== WORK REQUEST ==
Exactly the lines from the start of the data below through the line containing "frameValid := true, txBuf" must be returned, and no others.

━━ RECORDS TO PROCESS ━━

/-- R96: the dead zone zeroes exactly the magnitudes below 7, which are the differences of magnitude
at most 143; 144 gives 7. -/
def Obligations.DeadZoneEdgeIsAt144 : Prop :=
  (∀ v : Int, deadZone Config.jic v = if -6 ≤ v ∧ v ≤ 6 then 0 else v) ∧
  (∀ raw offset : BitVec 16,
    (scaledValue Config.jic raw offset = 0 ↔ (offsetDelta raw offset).natAbs ≤ 143) ∧
    (offsetDelta raw offset = 144 → scaledValue Config.jic raw offset = 7) ∧
    (offsetDelta raw offset = -144 → scaledValue Config.jic raw offset = -7))

/-- R97, R98: each axis of the committed frame is its source channel's value under its sign, and
applying the dead zone after the remap, as the source orders it, gives the same axis. -/
def Obligations.AxisOrderOfDeadZoneAndRemapAgree : Prop :=
  ∀ (r0 r1 r2 r3 : BitVec 16) (s : State), s.mode = .run → s.halted = false → s.convBusy = true →
    ∃ t : State, exec (.convDone r0 r1 r2 r3) s = .next t ∧
      ∀ (k ch : Fin 4) (sg : Sign), Config.jic.axisMap.src[k] = ch → Config.jic.axisMap.sgn[k] = sg →
        t.frame.ax[k].toInt = applySign sg t.chScaled[ch].toInt ∧
        t.frame.ax[k].toInt = applySign sg (deadZone Config.jic (scaleDelta Config.jic
          (offsetDelta (samples r0 r1 r2 r3)[ch] s.zeroOffset[ch]))) ∧
        t.frame.ax[k].toInt = deadZone Config.jic (applySign sg (scaleDelta Config.jic
          (offsetDelta (samples r0 r1 r2 r3)[ch] s.zeroOffset[ch])))

/-- 00_scope.md R8: the hardware's configuration meets the constraints, whatever signed permutation
`AXIS_MAP` is. -/
def Obligations.HardwareConfigurationIsAdmissible : Prop :=
  Config.jic.wellFormed = true

/-- 42_packet_assembler.md R102 and the frame of a conversion: a consumed CONV_DONE commits the
boundary's snapshot and the fresh axes together, whether or not the transport is idle, and leaves
the buttons' state, the counters, the mode and the calibration as they were. -/
def Obligations.ConversionCommitsTheFrameWhole : Prop :=
  ∀ (r0 r1 r2 r3 : BitVec 16) (s : State), s.mode = .run → s.halted = false → s.convBusy = true →
    ∃ t : State, exec (.convDone r0 r1 r2 r3) s = .next t ∧
      t.frame = { btn := s.btnSnap, ax := axisVector Config.jic t.chScaled } ∧
      t = { s with raw := t.raw, chScaled := t.chScaled, convBusy := false, frame := t.frame,
                   frameValid := true, txBuf := t.txBuf, txLen := t.txLen, txBusy := true,
                   trace := t.trace, freeCount := t.freeCount }

/-- R106: to an idle transport the frame's packet is written from byte 0 on, with its length, and
`TxStart` of that length is emitted. -/
def Obligations.IdleTransportGetsThePacket : Prop :=
  ∀ (r0 r1 r2 r3 : BitVec 16) (s : State), s.mode = .run → s.halted = false → s.convBusy = true →
    s.txBusy = false →
    ∃ t : State, exec (.convDone r0 r1 r2 r3) s = .next t ∧
      t.txBuf.toList.take (render t.frame).length = render t.frame ∧
      t.txLen.toNat = (render t.frame).length ∧ t.txBusy = true ∧
      t.trace = s.trace ++ [.txStart (render t.frame).length]

/-- R107, 60_exceptions.md R126: to a busy transport nothing is written and nothing is emitted: the
new frame is committed and its packet dropped, and no field records the drop. -/
def Obligations.BusyTransportDropsThePacket : Prop :=
  ∀ (r0 r1 r2 r3 : BitVec 16) (s : State), s.mode = .run → s.halted = false → s.convBusy = true →
    s.txBusy = true →
    ∃ t : State, exec (.convDone r0 r1 r2 r3) s = .next t ∧ t.frame.btn = s.btnSnap ∧
      t.frameValid = true ∧
      t = { s with raw := t.raw, chScaled := t.chScaled, convBusy := false, frame := t.frame,
                   frameValid := true }

/-- 20_memory.md R49 (a) and 42_packet_assembler.md R111: if the ADC answers a boundary's request
before the next boundary, the frame committed pairs the buttons as that boundary left them with the
axes of that one conversion, whatever else happens between. -/
def Obligations.FramePairsSnapshotWithItsConversion : Prop :=
  ∀ (p : BitVec 8) (is : List Instr) (r0 r1 r2 r3 : BitVec 16) (s s1 : State),
    s.mode = .run → s.halted = false → (s.snapCnt.toNat + 1) % 20 = 0 →
    exec (.tick p) s = .next s1 →
    (∀ e ∈ is, isOperating e = true ∧ isConvDone e = false) → latencyKept is s1 = true →
    ∃ s2 t : State, runEvents is s1 = .next s2 ∧ exec (.convDone r0 r1 r2 r3) s2 = .next t ∧
      t.frameValid = true ∧ t.frame.btn = s1.stable ∧
      ∀ k : Fin 4, t.frame.ax[k].toInt = applySign Config.jic.axisMap.sgn[k]
        (scaledValue Config.jic (samples r0 r1 r2 r3)[Config.jic.axisMap.src[k]]
          s.zeroOffset[Config.jic.axisMap.src[k]])

/-! ## The packet -/

/-- 42_packet_assembler.md R103 to R105 and 30_encoding.md R67, R70, R71: for every frame with axes
in range, the packet is one of the grammar, a receiver reads that frame back from it, its length is
21 to 37 bytes, and its only newline is its last byte. -/
def Obligations.RenderedPacketsReadBack : Prop :=
  ∀ f : Frame, (∀ k : Fin 4, f.ax[k].toInt.natAbs ≤ 3199) →
    parsePacket (render f) = some f ∧
    21 ≤ (render f).length ∧ (render f).length ≤ 37 ∧
    (render f).getLast? = some 0x0A#8 ∧ 0x0A#8 ∉ (render f).dropLast

/-- 30_encoding.md R68: the fixed positions. -/
def Obligations.PacketPositionsAreFixed : Prop :=
  ∀ f : Frame,
    (render f)[0]? = some 0x42#8 ∧ (render f)[1]? = some 0x3A#8 ∧
    (∀ i : Fin 8, (render f)[2 + i.val]? = some (if f.btn[i] then 0x31#8 else 0x30#8)) ∧
    (render f)[10]? = some 0x2C#8 ∧ (render f)[11]? = some 0x41#8 ∧ (render f)[12]? = some 0x3A#8 ∧
    (render f).drop 13 = dec f.ax[0].toInt ++ [0x2C#8] ++ dec f.ax[1].toInt ++ [0x2C#8] ++
      dec f.ax[2].toInt ++ [0x2C#8] ++ dec f.ax[3].toInt ++ [0x0A#8]

/-- 42_packet_assembler.md R117: the worked example. Handing off the frame of button 2 and axes
(24, 0, 0, 0) to an idle transport writes the rule's 22 bytes and emits `TxStart(22)`. -/
def Obligations.WorkedExampleIsHandedOff : Prop :=
  ∀ s : State, s.txBusy = false →
    s.frame = { btn := #v[false, false, true, false, false, false, false, false],
                ax := #v[24#16, 0#16, 0#16, 0#16] } →
    (handoff s).txBuf.toList.take 22 =
      [0x42#8, 0x3A#8, 0x30#8, 0x30#8, 0x31#8, 0x30#8, 0x30#8, 0x30#8, 0x30#8, 0x30#8, 0x2C#8,
       0x41#8, 0x3A#8, 0x32#8, 0x34#8, 0x2C#8, 0x30#8, 0x2C#8, 0x30#8, 0x2C#8, 0x30#8, 0x0A#8] ∧
    (handoff s).txLen = 22#6 ∧ (handoff s).txBusy = true ∧
    (handoff s).trace = s.trace ++ [.txStart 22]

/-! ## TX_DONE and the transport -/

/-- R108: a TX_DONE clears `TX_BUSY` and writes nothing else; it has no effect while halted. -/
def Obligations.TxDoneOnlyReleasesTheBuffer : Prop :=
  ∀ s : State,
    (s.halted = true → exec .txDone s = .next s) ∧
    (s.halted = false → exec .txDone s = .next { s with txBusy := false })

/-- R109, 20_memory.md R49 (b): while the transport owns the buffer no event writes `TXBUF` or
`TX_LEN`, through any events but TX_DONE and RESET; TX_DONE writes neither, and RESET, the one
exception, clears `TX_BUSY` and leaves `TXBUF` unspecified. -/
def Obligations.OwnedBufferIsStable : Prop :=
  ∀ (is : List Instr) (s : State), s.txBusy = true → (∀ e ∈ is, e ≠ .txDone ∧ e ≠ .reset) →
    ∃ t : State, runEvents is s = .next t ∧
      t.txBuf = s.txBuf ∧ t.txLen = s.txLen ∧ t.txBusy = true ∧
      (∃ u : State, exec .txDone t = .next u ∧ u.txBuf = s.txBuf ∧ u.txLen = s.txLen) ∧
      (∃ v : State, exec .reset t = .next v ∧ v.txBusy = false)

/-- R114: from the hand-off until TX_DONE or a RESET, every read of byte k of the packet through the
transport's read port, at any moment and any number of times, gives the byte the hand-off wrote. -/
def Obligations.TransportReadsTheRenderedPacket : Prop :=
  ∀ (r0 r1 r2 r3 : BitVec 16) (is : List Instr) (s : State),
    s.mode = .run → s.halted = false → s.convBusy = true → s.txBusy = false →
    (∀ e ∈ is, e ≠ .txDone ∧ e ≠ .reset) →
    ∃ t u : State, exec (.convDone r0 r1 r2 r3) s = .next t ∧ runEvents is t = .next u ∧
      ∀ (draw : Nat) (addr : BitVec 6), addr.toNat < (render t.frame).length →
        (render t.frame)[addr.toNat]? = some (txRdata draw addr u)

/-! ## PLATFORM_FAULT, RESET and the modes -/

/-- 60_exceptions.md R127: a PLATFORM_FAULT sets `HALTED` and writes nothing else; a second one has
no effect. -/
def Obligations.PlatformFaultOnlyHalts : Prop :=
  ∀ s : State, exec .platformFault s = .next { s with halted := true }

/-- R128: while halted no event but RESET has any effect or output; RESET leaves the state. -/
def Obligations.HaltedStateIsLeftByResetOnly : Prop :=
  ∀ (is : List Instr) (s : State), s.halted = true → (∀ e ∈ is, e ≠ .reset) →
    runEvents is s = .next s ∧
    ∃ t : State, exec .reset s = .next t ∧ t.halted = false ∧ t.mode = .cal

/-- 70_reset_and_hazards.md R137, of the fields R137 gives a value: RESET writes each of them in
every condition and emits nothing. The fields R137 leaves with no value are not constrained. -/
def Obligations.ResetInitialisesTheState : Prop :=
  ∀ s : State, ∃ t : State, exec .reset s = .next t ∧
    t.mode = .cal ∧ t.halted = false ∧
    (∀ i : Fin 8, t.edgePending[i] = false ∧ t.debRemain[i] = 0#4 ∧ t.stable[i] = false ∧
      t.btnSnap[i] = false) ∧
    t.snapCnt = 0#5 ∧ t.repollCnt = 0#7 ∧ t.convBusy = false ∧ t.calCount = 0#5 ∧
    (∀ ch : Fin 4, t.calSum[ch] = 0#32) ∧ t.frameValid = false ∧ t.txLen = 0#6 ∧
    t.txBusy = false ∧ t.trace = s.trace ∧ t.stream = s.stream ∧ t.pos = s.pos

/-- R139, 10_state.md R31: in RUN no event but RESET returns to CAL or writes `ZERO_OFFSET`. -/
def Obligations.OffsetIsWriteOncePerReset : Prop :=
  ∀ (is : List Instr) (s : State), s.mode = .run → (∀ e ∈ is, e ≠ .reset) →
    ∃ t : State, runEvents is s = .next t ∧ t.mode = .run ∧ t.zeroOffset = s.zeroOffset

/-- 60_exceptions.md R130: the only transitions between CAL, RUN and HALTED. -/
def Obligations.ModesChangeOnlyAsListed : Prop :=
  ∀ (i : Instr) (s t : State), exec i s = .next t →
    (t.mode ≠ s.mode →
      (i = .reset ∧ t.mode = .cal) ∨
      (isConvDone i = true ∧ s.halted = false ∧ s.calCount.toNat = 19 ∧ t.mode = .run)) ∧
    (t.halted ≠ s.halted →
      (i = .reset ∧ t.halted = false) ∨ (i = .platformFault ∧ t.halted = true))

/-- 10_state.md R40: the writers of every field, event by event; what an event does not write keeps
its value, and a field listed "set only" or "clear only" moves that way alone. -/
def Obligations.EachFieldHasItsWriters : Prop :=
  ∀ (i : Instr) (s t : State), exec i s = .next t →
    match i with
    | .edge ch =>
      t = { s with edgePending := t.edgePending } ∧
      ∀ j : Fin 8, (s.edgePending[j] = true → t.edgePending[j] = true) ∧
        (j ≠ ch → t.edgePending[j] = s.edgePending[j])
    | .tick _ =>
      t = { s with edgePending := t.edgePending, debRemain := t.debRemain, stable := t.stable,
                   snapCnt := t.snapCnt, repollCnt := t.repollCnt, btnSnap := t.btnSnap,
                   convBusy := t.convBusy, trace := t.trace } ∧
      (∀ j : Fin 8, t.edgePending[j] = true → s.edgePending[j] = true) ∧
      (s.convBusy = true → t.convBusy = true)
    | .convDone _ _ _ _ =>
      t = { s with calCount := t.calCount, calSum := t.calSum, zeroOffset := t.zeroOffset,
                   mode := t.mode, snapCnt := t.snapCnt, repollCnt := t.repollCnt, raw := t.raw,
                   chScaled := t.chScaled, frame := t.frame, frameValid := t.frameValid,
                   convBusy := t.convBusy, txBuf := t.txBuf, txLen := t.txLen,
                   txBusy := t.txBusy, trace := t.trace, freeCount := t.freeCount } ∧
      (t.convBusy = true → s.convBusy = true) ∧ (s.txBusy = true → t.txBusy = true) ∧
      (t.mode = s.mode → t.snapCnt = s.snapCnt ∧ t.repollCnt = s.repollCnt) ∧
      (t.mode ≠ s.mode → t.snapCnt = 0#5 ∧ t.repollCnt = 0#7)
    | .txDone =>
      t = { s with txBusy := t.txBusy } ∧ (t.txBusy = true → s.txBusy = true)
    | .platformFault =>
      t = { s with halted := t.halted } ∧ (s.halted = true → t.halted = true)
    | .reset => t.trace = s.trace ∧ t.stream = s.stream ∧ t.pos = s.pos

━━━

== COMPLETED EXERCISE ==
/-- R96: the dead zone zeroes exactly the magnitudes below 7, which are the differences of magnitude
at most 143; 144 gives 7. -/
def Obligations.DeadZoneEdgeIsAt144 : Prop :=
  (∀ v : Int, deadZone Config.jic v = if -6 ≤ v ∧ v ≤ 6 then 0 else v) ∧
  (∀ raw offset : BitVec 16,
    (scaledValue Config.jic raw offset = 0 ↔ (offsetDelta raw offset).natAbs ≤ 143) ∧
    (offsetDelta raw offset = 144 → scaledValue Config.jic raw offset = 7) ∧
    (offsetDelta raw offset = -144 → scaledValue Config.jic raw offset = -7))

/-- R97, R98: each axis of the committed frame is its source channel's value under its sign, and
applying the dead zone after the remap, as the source orders it, gives the same axis. -/
def Obligations.AxisOrderOfDeadZoneAndRemapAgree : Prop :=
  ∀ (r0 r1 r2 r3 : BitVec 16) (s : State), s.mode = .run → s.halted = false → s.convBusy = true →
    ∃ t : State, exec (.convDone r0 r1 r2 r3) s = .next t ∧
      ∀ (k ch : Fin 4) (sg : Sign), Config.jic.axisMap.src[k] = ch → Config.jic.axisMap.sgn[k] = sg →
        t.frame.ax[k].toInt = applySign sg t.chScaled[ch].toInt ∧
        t.frame.ax[k].toInt = applySign sg (deadZone Config.jic (scaleDelta Config.jic
          (offsetDelta (samples r0 r1 r2 r3)[ch] s.zeroOffset[ch]))) ∧
        t.frame.ax[k].toInt = deadZone Config.jic (applySign sg (scaleDelta Config.jic
          (offsetDelta (samples r0 r1 r2 r3)[ch] s.zeroOffset[ch])))

/-- 00_scope.md R8: the hardware's configuration meets the constraints, whatever signed permutation
`AXIS_MAP` is. -/
def Obligations.HardwareConfigurationIsAdmissible : Prop :=
  Config.jic.wellFormed = true

/-- 42_packet_assembler.md R102 and the frame of a conversion: a consumed CONV_DONE commits the
boundary's snapshot and the fresh axes together, whether or not the transport is idle, and leaves
the buttons' state, the counters, the mode and the calibration as they were. -/
def Obligations.ConversionCommitsTheFrameWhole : Prop :=
  ∀ (r0 r1 r2 r3 : BitVec 16) (s : State), s.mode = .run → s.halted = false → s.convBusy = true →
    ∃ t : State, exec (.convDone r0 r1 r2 r3) s = .next t ∧
      t.frame = { btn := s.btnSnap, ax := axisVector Config.jic t.chScaled } ∧
      t = { s with raw := t.raw, chScaled := t.chScaled, convBusy := false, frame := t.frame,
                   frameValid := true, txBuf := t.txBuf, txLen := t.txLen, txBusy := true,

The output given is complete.